Capitalism In Crisis or Without End: “What’s Left?” September 2017, MRR #412

This is the conclusion to my overlong analysis last column of the crisis of the Left and the crisis on the Right (Party like it’s the 1960s: “What’s Left?” July 2017, MRR #410).

Our story so far:

Interregnums are instances of revolutionary class conflict, either regional and diffuse (Great Peasants’ War, 1524-25; English Glorious Revolution, 1688) or more consolidated and national (French 1789 Revolution, Russian 1917 Revolution, Spanish 1936-39 civil war). Related regional interregnums were strung together into a broad, territorial interregnum (religious conflicts/wars across continental Europe, 1517-1648), while associated national interregnums were linked into a global interregnum (WWI through WWII, 1914-1945).

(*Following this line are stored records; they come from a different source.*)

-- ==== Sys2Proof/Machine/Core.lean ====
section
/-!
DEFINITION. The machine behind Host/Core.lean.
-/

def Sys2Proof.core : Host.Core :=
  { State := Sys2Proof.Machine.State, Fault := Sys2Proof.Machine.Fault,
    Refusal := Sys2Proof.Machine.Refusal, step := Sys2Proof.Machine.step,
    reset := Sys2Proof.Machine.State.reset }
end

The French 1789 Revolution gave rise to our modern Left-Right political landscape and modernity itself. The Right is both a revolt against the modern world and a reaction to the Left. In Europe, the moderate Right and reactionary Right were joined by a Fascist Right, while in the United States various radical and new Rights emerged. But in the face of international socialism and communism after WW2, an effort was made by Buckley and the National Review to define, unify, and defend an official conservative movement.

When the Left in the 1980s experienced a crisis due to the defeat of organized labor, the collapse of real existing socialist regimes, and the decline of Marxism, the Right underwent a corresponding crisis. More fractious than the Left due to its non-programmatic, non-rational nature, the Right exploded, particularly in patriot and populist terms. The secular, religious, and xenophobic Right can barely contain the proliferation of groups and ideologies, unlike the Left which neatly divides into antiauthoritarian, parliamentary, and Leninist types.

Because the Right is invariably a reaction to the Left, when things fell apart and the center on the Left could not hold, mere anarchy was loosed both on the Right and the Left. The crisis of the Left was matched by a crisis on the Right—with mindless proliferation, sectarian infighting, and growing Red/Brown crossover on the Right—which in turn marked the beginning of another global interregnum. But what is the cause of this crisis on Left and Right, and of the global interregnum? Is it the fabled Marxist final crisis of capitalism?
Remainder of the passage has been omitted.